Excerpted data:
-- ==== Sys2Proof/Machine/Dispatch.lean ====
section
/-! DEFINITION. One arm per instruction of the opcode table. -/

namespace Sys2Proof.Machine

def exec (i : Instr) (s : State) : Host.Outcome State Fault Refusal :=
  match i with
  | .decV2 p cc => Sys2Proof.Machine.execDecV2 p cc s
  | .decV2X p cc => Sys2Proof.Machine.execDecV2X p cc s
  | .decV0 rest => Sys2Proof.Machine.execDecV0 rest s
  | .decV1 rest => Sys2Proof.Machine.execDecV1 rest s
  | .decV3 rest => Sys2Proof.Machine.execDecV3 rest s
  | .cmdNop ign => Sys2Proof.Machine.execCmdNop ign s
  | .cmdStart ign => Sys2Proof.Machine.execCmdStart ign s
  | .cmdStop ign => Sys2Proof.Machine.execCmdStop ign s
  | .cmdReconfigure ign => Sys2Proof.Machine.execCmdReconfigure ign s
  | .cmdRsvdLow op ign => Sys2Proof.Machine.execCmdRsvdLow op ign s
  | .cmdRsvdHigh op ign => Sys2Proof.Machine.execCmdRsvdHigh op ign s

end Sys2Proof.Machine
end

What you need to do:
Could you restate the listing above word for word?

Answer to this task:
-- ==== Sys2Proof/Machine/Dispatch.lean ====
section
/-! DEFINITION. One arm per instruction of the opcode table. -/

namespace Sys2Proof.Machine

def exec (i : Instr) (s : State) : Host.Outcome State Fault Refusal :=
  match i with
  | .decV2 p cc => Sys2Proof.Machine.execDecV2 p cc s
  | .decV2X p cc => Sys2Proof.Machine.execDecV2X p cc s
  | .decV0 rest => Sys2Proof.Machine.execDecV0 rest s
  | .decV1 rest => Sys2Proof.Machine.execDecV1 rest s
  | .decV3 rest => Sys2Proof.Machine.execDecV3 rest s
  | .cmdNop ign => Sys2Proof.Machine.execCmdNop ign s
  | .cmdStart ign => Sys2Proof.Machine.execCmdStart ign s
  | .cmdStop ign => Sys2Proof.Machine.execCmdStop ign s
  | .cmdReconfigure ign => Sys2Proof.Machine.execCmdReconfigure ign s
  | .cmdRsvdLow op ign => Sys2Proof.Machine.execCmdRsvdLow op ign s
  | .cmdRsvdHigh op ign => Sys2Proof.Machine.execCmdRsvdHigh op ign s

end Sys2Proof.Machine
end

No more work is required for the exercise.